1.      Introduction:

Since the existence of corporations, the primary goal was and always will be maximising shareholders’ wealth via implementing various short and long-term strategies and financial planning,[1] which may include crucial investment decisions in capital projects that forms a large weight and long-term asset of the balance sheet in which the survival of corporations will ultimately rely on.[2] As a result, corporate finance (“CF”) came to life to mange and govern such crucial capital investment decisions i.e. whether a certain investment will add value to the company or not, and what is the best capital structure of such investment to be funded (issuing equity, raising debt, or both).[3]

One of the main departments of CF is capital budgeting, which is the process corporations use to assist their management in allocating and evaluating potential large expenses or capital projects.[4] The importance of such process stems from the fact that capital decisions cannot be reversed without incurring significant cost which can threaten the existence of corporations.[5]

The valuation of a capital project depends on many factors such as, but not limited to, the company cost of capital and the risk of default, which is the probability that the counterparty(s) will not be able to honour his debt obligations.[6] Consequentially, laws have been developed to mitigate such risk to a certain extend, by recommending various rights, laws and creating new instruments in the categories of corporate, securities, bankruptcy, and commercial all subcategories investors’ interests in corporations.[7]

Such instruments include securing debt payments by a way of security interest, and manipulate the priority of the financial asset by mainly subordinating other claims, imposing debt covenants, securitisation, or hedging risk by entering credit derivatives. On the other hand, the legal characteristics of various financial assets have a direct impact on the valuation and the associated costs of finance, therefore to the investment and funding decisions. Additionally, both investors risk and borrowers cost preferences have an important role in shaping the legal structure that are applied in the corporate finance world nowadays.
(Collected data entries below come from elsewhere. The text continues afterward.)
/-! ## Resets -/

/-- R8, R18, R57, R64, R76, R94, R116, R131, R133, R146, R150, R156, R159, R168, R169, R174, R175, R183. A reset source begins
a reset with every record at its reset value and its cause recorded; one that asserts during a reset changes nothing; a
supply below 1.5 V ends all state, and the reset that follows records POWER_ON (log 16, log 17). Reset release samples the
straps, which choose the holder of supervision, and begins the initialization period; its end, 2 ms later
and at no other moment (log 3), lets both ports take frames; where the part is not at that point nothing changes (log 15).
During a reset the straps and the holder of supervision have the values of log 19, which are those of log 1: the model's
choice, since the guide gives them at reset release. -/
def Obligations.ResetsClearAndRelease : Prop :=
  (∀ (s u : State), u = { s with
      phase := .inReset, straps := ⟨false, false, false⟩
      clients := tabulate fun _ => ⟨false, 0, 0, none, false, .noneYet⟩
      supervisor := 0
      slots := tabulate fun _ => ⟨.none, false, false⟩
      portI := ⟨.idle, false, []⟩, portS := ⟨.closed, []⟩
      entries := tabulate fun _ => ⟨0, .free⟩
      waitList := [], fences := 0
      tickRate := 3, tickPosition := 0
      entryTicks := tabulate fun _ => false
      clientTicks := tabulate fun _ => false
      idlePlan := tabulate fun _ => ⟨.input, .none, .low⟩
      effective := tabulate fun _ => ⟨.input, .none, .low⟩
      lastSample := tabulate fun _ => .low
      samplePosition := 0
      generators := tabulate fun _ => .free
      reference := .internal, acquisition := .us8, convQueue := [], inFlight := none
      notices := tabulate fun _ => PendingSet.empty
      gained := tabulate fun _ => none
      cursors := tabulate fun _ => 31
      attnI := false, attnS := false } →
    exec .powerOnReset s = .next { u with cause := .powerOn } ∧
    exec .supplyLoss s = .next { u with phase := .noSupply, cause := .powerOn } ∧
    (s.phase.active = true →
      exec .resetPinReset s = .next { u with cause := .resetPin } ∧
      exec .supplyLowReset s = .next { u with cause := .supplyLow }) ∧
    (s.phase.active = false → exec .resetPinReset s = .next s ∧ exec .supplyLowReset s = .next s)) ∧
  ((∀ (s : State) (as1 as0 supv : Bool), s.phase = .inReset →
    exec (.resetRelease as1 as0 supv) s = .next { s with
      phase := .initializing 0, straps := ⟨as1, as0, supv⟩, supervisor := if supv then 4 else 0
      attnI := false, attnS := false }) ∧
  (∀ (s : State) (as1 as0 supv : Bool), s.phase ≠ .inReset → exec (.resetRelease as1 as0 supv) s = .next s) ∧
  (∀ (s : State) (n : Nat), s.phase = .initializing n → 16000 ≤ n →
    ∃ t, exec .initializationEnd s = .next t ∧
      t = { s with phase := .running, attnI := t.attnI, attnS := t.attnS } ∧ AttentionLaw t) ∧
  (∀ s : State, (∀ n, s.phase = .initializing n → n < 16000) → exec .initializationEnd s = .next s))

/-! ## The laws of the part, kept by every step -/

/-- R56: kept by every step. -/
def Obligations.HoldersStayApart : Prop := ∀ s t : State, HolderLaw s → step s = .next t → HolderLaw t

/-- R64, R65: kept by every step. -/
def Obligations.WaitListStaysExact : Prop := ∀ s t : State, WaitListLaw s → step s = .next t → WaitListLaw t

/-- R72, R80, R82, Table 9-3; and R76, R77, R79, R81, R94, R138, R175 (with log 2 to log 4): two laws, each kept by every step.
The counts of entries and sessions lie in their ranges; and no position passes the end of its interval, and no tick outlives
the instant at which it was emitted. -/
def Obligations.CountsStayInRange : Prop :=
  (∀ s t : State, CountdownLaw s → step s = .next t → CountdownLaw t) ∧
  (∀ s t : State, ClockLaw s → step s = .next t → ClockLaw t)

/-- R33, R146, R150, R157, R166: kept by every step. -/
def Obligations.SessionsStayWithinQuota : Prop := ∀ s t : State, SessionLaw s → step s = .next t → SessionLaw t

/-- R2, R21, R23, R103, R106, R123: kept by every step. -/
def Obligations.RecordsStayWellFormed : Prop := ∀ s t : State, RecordLaw s → step s = .next t → RecordLaw t

/-- R5, R10, R12 to R14: kept by every step from a state with well formed records and holders apart. -/
def Obligations.LinesFollowTheirSource : Prop :=
  ∀ s t : State, RecordLaw s → HolderLaw s → SourceLaw s → step s = .next t → SourceLaw t

/-- R115, R117, R118, R120, Table 6-1: kept by every step from a state with well formed records. -/
def Obligations.GeneratorsFollowTheirLeases : Prop :=
  ∀ s t : State, RecordLaw s → GeneratorLaw s → step s = .next t → GeneratorLaw t

/-- R133, R136, R138, R140, R141: kept by every step. -/
def Obligations.ConverterStaysConsistent : Prop := ∀ s t : State, ConverterLaw s → step s = .next t → ConverterLaw t

/-- R46, R112, R146, R149: kept by every step from a state with well formed records and a consistent converter. -/
def Obligations.NoticesSuitTheirEntries : Prop :=
  ∀ s t : State, RecordLaw s → ConverterLaw s → NoticeLaw s → step s = .next t → NoticeLaw t

/-- R66, R67. Between events no waiting entry meets all four grant conditions: kept by every step. -/
def Obligations.NoWaiterIsGrantable : Prop :=
  ∀ s t : State, WaitListLaw s → SettledLaw s → step s = .next t → SettledLaw t

/-- R156: kept by every step. -/
def Obligations.AttentionFollowsNotices : Prop := ∀ s t : State, AttentionLaw s → step s = .next t → AttentionLaw t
In this article, we will shed light on Net Present Value (“NPV”) as one of most common valuation techniques in CF, it’s relationships with some important financial tools such as Capital Asset Pricing Model (“CAPM”) and the concept of Weighted Average Cost of Capital (“WACC”). Finally, we will discuss an example on how these financial and valuation concepts are relevant in the legal world.

 

2.      NPV, CAPM and WACC – The Interaction:

As pointed out above, the primary goal for corporations is maximising shareholders value by investing in projects that add positive value to the company. One of the most valuable techniques in valuing potential projects and whether such projects have positive or negative value to the company is NPV.[8] NPV is defined as the project future free cash flows (“FCF”) (taking into account all revenues, expenses and any related capital costs)[9] discounted to present value at the company’s WACC minus the initial investment.[10] As a rule of thumb, as investors we should only accept projects with a positive NPV and decline the ones with a negative NPV, this rule called ‘NPV capital budgeting rule’.[11]
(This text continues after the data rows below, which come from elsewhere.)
@[simp] theorem State.client_setEntry (i : Slot) (e : Entry) (d : Client) :
    (s.setEntry i e).client d = s.client d := rfl
@[simp] theorem State.slot_setEntry (i : Slot) (e : Entry) (d : Client) : (s.setEntry i e).slot d = s.slot d := rfl
@[simp] theorem State.noticesOf_setEntry (i : Slot) (e : Entry) (j : Slot) :
    (s.setEntry i e).noticesOf j = s.noticesOf j := rfl
@[simp] theorem State.client_setBody (i : Slot) (b : EntryBody) (d : Client) :
    (s.setBody i b).client d = s.client d := rfl
@[simp] theorem State.slot_setBody (i : Slot) (b : EntryBody) (d : Client) : (s.setBody i b).slot d = s.slot d := rfl
@[simp] theorem State.noticesOf_setBody (i : Slot) (b : EntryBody) (j : Slot) :
    (s.setBody i b).noticesOf j = s.noticesOf j := rfl
@[simp] theorem State.entry_setClient (c : Client) (r : ClientRecord) (j : Slot) :
    (s.setClient c r).entry j = s.entry j := rfl
@[simp] theorem State.slot_setClient (c : Client) (r : ClientRecord) (d : Client) :
    (s.setClient c r).slot d = s.slot d := rfl
@[simp] theorem State.noticesOf_setClient (c : Client) (r : ClientRecord) (j : Slot) :
    (s.setClient c r).noticesOf j = s.noticesOf j := rfl
@[simp] theorem State.entry_setSlot (c : Client) (r : ResponseSlot) (j : Slot) :
    (s.setSlot c r).entry j = s.entry j := rfl
@[simp] theorem State.client_setSlot (c : Client) (r : ResponseSlot) (d : Client) :
    (s.setSlot c r).client d = s.client d := rfl
@[simp] theorem State.noticesOf_setSlot (c : Client) (r : ResponseSlot) (j : Slot) :
    (s.setSlot c r).noticesOf j = s.noticesOf j := rfl
@[simp] theorem State.entry_setNotices (i : Slot) (p : PendingSet) (j : Slot) :
    (s.setNotices i p).entry j = s.entry j := rfl
@[simp] theorem State.client_setNotices (i : Slot) (p : PendingSet) (d : Client) :
    (s.setNotices i p).client d = s.client d := rfl
@[simp] theorem State.slot_setNotices (i : Slot) (p : PendingSet) (d : Client) :
    (s.setNotices i p).slot d = s.slot d := rfl
@[simp] theorem State.entry_postGranted (i : Slot) (j : Slot) : (s.postGranted i).entry j = s.entry j := rfl
@[simp] theorem State.client_postGranted (i : Slot) (d : Client) : (s.postGranted i).client d = s.client d := rfl
@[simp] theorem State.slot_postGranted (i : Slot) (d : Client) : (s.postGranted i).slot d = s.slot d := rfl
@[simp] theorem State.entry_postDue (i : Slot) (j : Slot) : (s.postDue i).entry j = s.entry j := rfl
@[simp] theorem State.client_postDue (i : Slot) (d : Client) : (s.postDue i).client d = s.client d := rfl
@[simp] theorem State.slot_postDue (i : Slot) (d : Client) : (s.postDue i).slot d = s.slot d := rfl
@[simp] theorem State.entry_postEnded (i : Slot) (r : EndReason) (j : Slot) :
    (s.postEnded i r).entry j = s.entry j := rfl
@[simp] theorem State.client_postEnded (i : Slot) (r : EndReason) (d : Client) :
    (s.postEnded i r).client d = s.client d := rfl
@[simp] theorem State.slot_postEnded (i : Slot) (r : EndReason) (d : Client) :
    (s.postEnded i r).slot d = s.slot d := rfl
@[simp] theorem State.entry_postConverted (i : Slot) (j : Slot) : (s.postConverted i).entry j = s.entry j := rfl
@[simp] theorem State.client_postConverted (i : Slot) (d : Client) : (s.postConverted i).client d = s.client d := rfl
@[simp] theorem State.slot_postConverted (i : Slot) (d : Client) : (s.postConverted i).slot d = s.slot d := rfl
@[simp] theorem State.entry_postPulseApplied (i : Slot) (j : Slot) : (s.postPulseApplied i).entry j = s.entry j := rfl
@[simp] theorem State.client_postPulseApplied (i : Slot) (d : Client) :
    (s.postPulseApplied i).client d = s.client d := rfl
@[simp] theorem State.slot_postPulseApplied (i : Slot) (d : Client) : (s.postPulseApplied i).slot d = s.slot d := rfl
@[simp] theorem State.entry_discardNotices (i : Slot) (j : Slot) : (s.discardNotices i).entry j = s.entry j := rfl
@[simp] theorem State.client_discardNotices (i : Slot) (d : Client) :
    (s.discardNotices i).client d = s.client d := rfl
@[simp] theorem State.slot_discardNotices (i : Slot) (d : Client) : (s.discardNotices i).slot d = s.slot d := rfl
@[simp] theorem State.entry_settleAttention (j : Slot) : (s.settleAttention).entry j = s.entry j := rfl
@[simp] theorem State.client_settleAttention (d : Client) : (s.settleAttention).client d = s.client d := rfl
@[simp] theorem State.slot_settleAttention (d : Client) : (s.settleAttention).slot d = s.slot d := rfl
@[simp] theorem State.noticesOf_settleAttention (j : Slot) : (s.settleAttention).noticesOf j = s.noticesOf j := rfl
@[simp] theorem State.entry_emptySlot (c : Client) (j : Slot) : (s.emptySlot c).entry j = s.entry j := rfl
@[simp] theorem State.client_emptySlot (c : Client) (d : Client) : (s.emptySlot c).client d = s.client d := rfl
@[simp] theorem State.noticesOf_emptySlot (c : Client) (j : Slot) : (s.emptySlot c).noticesOf j = s.noticesOf j := rfl
@[simp] theorem State.entry_configureLines (ps : LineConfigs) (j : Slot) :
    (s.configureLines ps).entry j = s.entry j := rfl
@[simp] theorem State.client_configureLines (ps : LineConfigs) (d : Client) :
    (s.configureLines ps).client d = s.client d := rfl
@[simp] theorem State.slot_configureLines (ps : LineConfigs) (d : Client) :
    (s.configureLines ps).slot d = s.slot d := rfl
@[simp] theorem State.noticesOf_configureLines (ps : LineConfigs) (j : Slot) :
    (s.configureLines ps).noticesOf j = s.noticesOf j := rfl
@[simp] theorem State.entry_startGenerators (rs : List (GenIx × Running)) (j : Slot) :
    (s.startGenerators rs).entry j = s.entry j := rfl
@[simp] theorem State.client_startGenerators (rs : List (GenIx × Running)) (d : Client) :
    (s.startGenerators rs).client d = s.client d := rfl
@[simp] theorem State.slot_startGenerators (rs : List (GenIx × Running)) (d : Client) :
    (s.startGenerators rs).slot d = s.slot d := rfl
@[simp] theorem State.noticesOf_startGenerators (rs : List (GenIx × Running)) (j : Slot) :
    (s.startGenerators rs).noticesOf j = s.noticesOf j := rfl
@[simp] theorem State.entry_stopGenerators (i : Slot) (j : Slot) : (s.stopGenerators i).entry j = s.entry j := rfl
@[simp] theorem State.client_stopGenerators (i : Slot) (d : Client) :
    (s.stopGenerators i).client d = s.client d := rfl
@[simp] theorem State.slot_stopGenerators (i : Slot) (d : Client) : (s.stopGenerators i).slot d = s.slot d := rfl
@[simp] theorem State.noticesOf_stopGenerators (i : Slot) (j : Slot) :
    (s.stopGenerators i).noticesOf j = s.noticesOf j := rfl
@[simp] theorem State.entry_mapGroup (i : Slot) (f : Running → Running) (j : Slot) :
    (s.mapGroup i f).entry j = s.entry j := rfl
@[simp] theorem State.client_mapGroup (i : Slot) (f : Running → Running) (d : Client) :
    (s.mapGroup i f).client d = s.client d := rfl
@[simp] theorem State.slot_mapGroup (i : Slot) (f : Running → Running) (d : Client) :
    (s.mapGroup i f).slot d = s.slot d := rfl
@[simp] theorem State.noticesOf_mapGroup (i : Slot) (f : Running → Running) (j : Slot) :
    (s.mapGroup i f).noticesOf j = s.noticesOf j := rfl
@[simp] theorem State.entry_leaveWaitList (i : Slot) (j : Slot) : (s.leaveWaitList i).entry j = s.entry j := rfl
@[simp] theorem State.client_leaveWaitList (i : Slot) (d : Client) : (s.leaveWaitList i).client d = s.client d := rfl
@[simp] theorem State.slot_leaveWaitList (i : Slot) (d : Client) : (s.leaveWaitList i).slot d = s.slot d := rfl
@[simp] theorem State.noticesOf_leaveWaitList (i : Slot) (j : Slot) :
    (s.leaveWaitList i).noticesOf j = s.noticesOf j := rfl
@[simp] theorem State.entry_emitTick (j : Slot) : (s.emitTick).entry j = s.entry j := rfl
@[simp] theorem State.client_emitTick (d : Client) : (s.emitTick).client d = s.client d := rfl
@[simp] theorem State.slot_emitTick (d : Client) : (s.emitTick).slot d = s.slot d := rfl
@[simp] theorem State.noticesOf_emitTick (j : Slot) : (s.emitTick).noticesOf j = s.noticesOf j := rfl
@[simp] theorem State.entry_busFree (j : Slot) : (s.busFree).entry j = s.entry j := rfl
@[simp] theorem State.client_busFree (d : Client) : (s.busFree).client d = s.client d := rfl
@[simp] theorem State.slot_busFree (d : Client) : (s.busFree).slot d = s.slot d := rfl
@[simp] theorem State.noticesOf_busFree (j : Slot) : (s.busFree).noticesOf j = s.noticesOf j := rfl
@[simp] theorem State.entry_windowClosed (j : Slot) : (s.windowClosed).entry j = s.entry j := rfl
@[simp] theorem State.client_windowClosed (d : Client) : (s.windowClosed).client d = s.client d := rfl
@[simp] theorem State.slot_windowClosed (d : Client) : (s.windowClosed).slot d = s.slot d := rfl
@[simp] theorem State.noticesOf_windowClosed (j : Slot) : (s.windowClosed).noticesOf j = s.noticesOf j := rfl

end Sys2Proof.Machine
end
The preceding discussion about NPV glossed over an essential point, namely, the correct discount rate to use when calculating the present value of the expected future free cash flows. Such rate must account for the time value of money and the inherent valuation and default risk involved.[12] To determine the discount rate, we have to asses the company’s cost of capital or, more accurately, the company’s WACC[13], “which is the weighted average opportunity cost of capital that is used as a discount rate for capital investment proposals”[14]

WACC has a direct link to the company’s capital structure, as it is calculated by taking into consideration the value of both equity and debt to the total value of firm, multiplied by the company’s respective cost of equity and debt.[15] Cost of debt can be derived by simply taking the after tax cost of debt of relatively similar issues.[16] In contrast, calculating cost of equity is more complicated.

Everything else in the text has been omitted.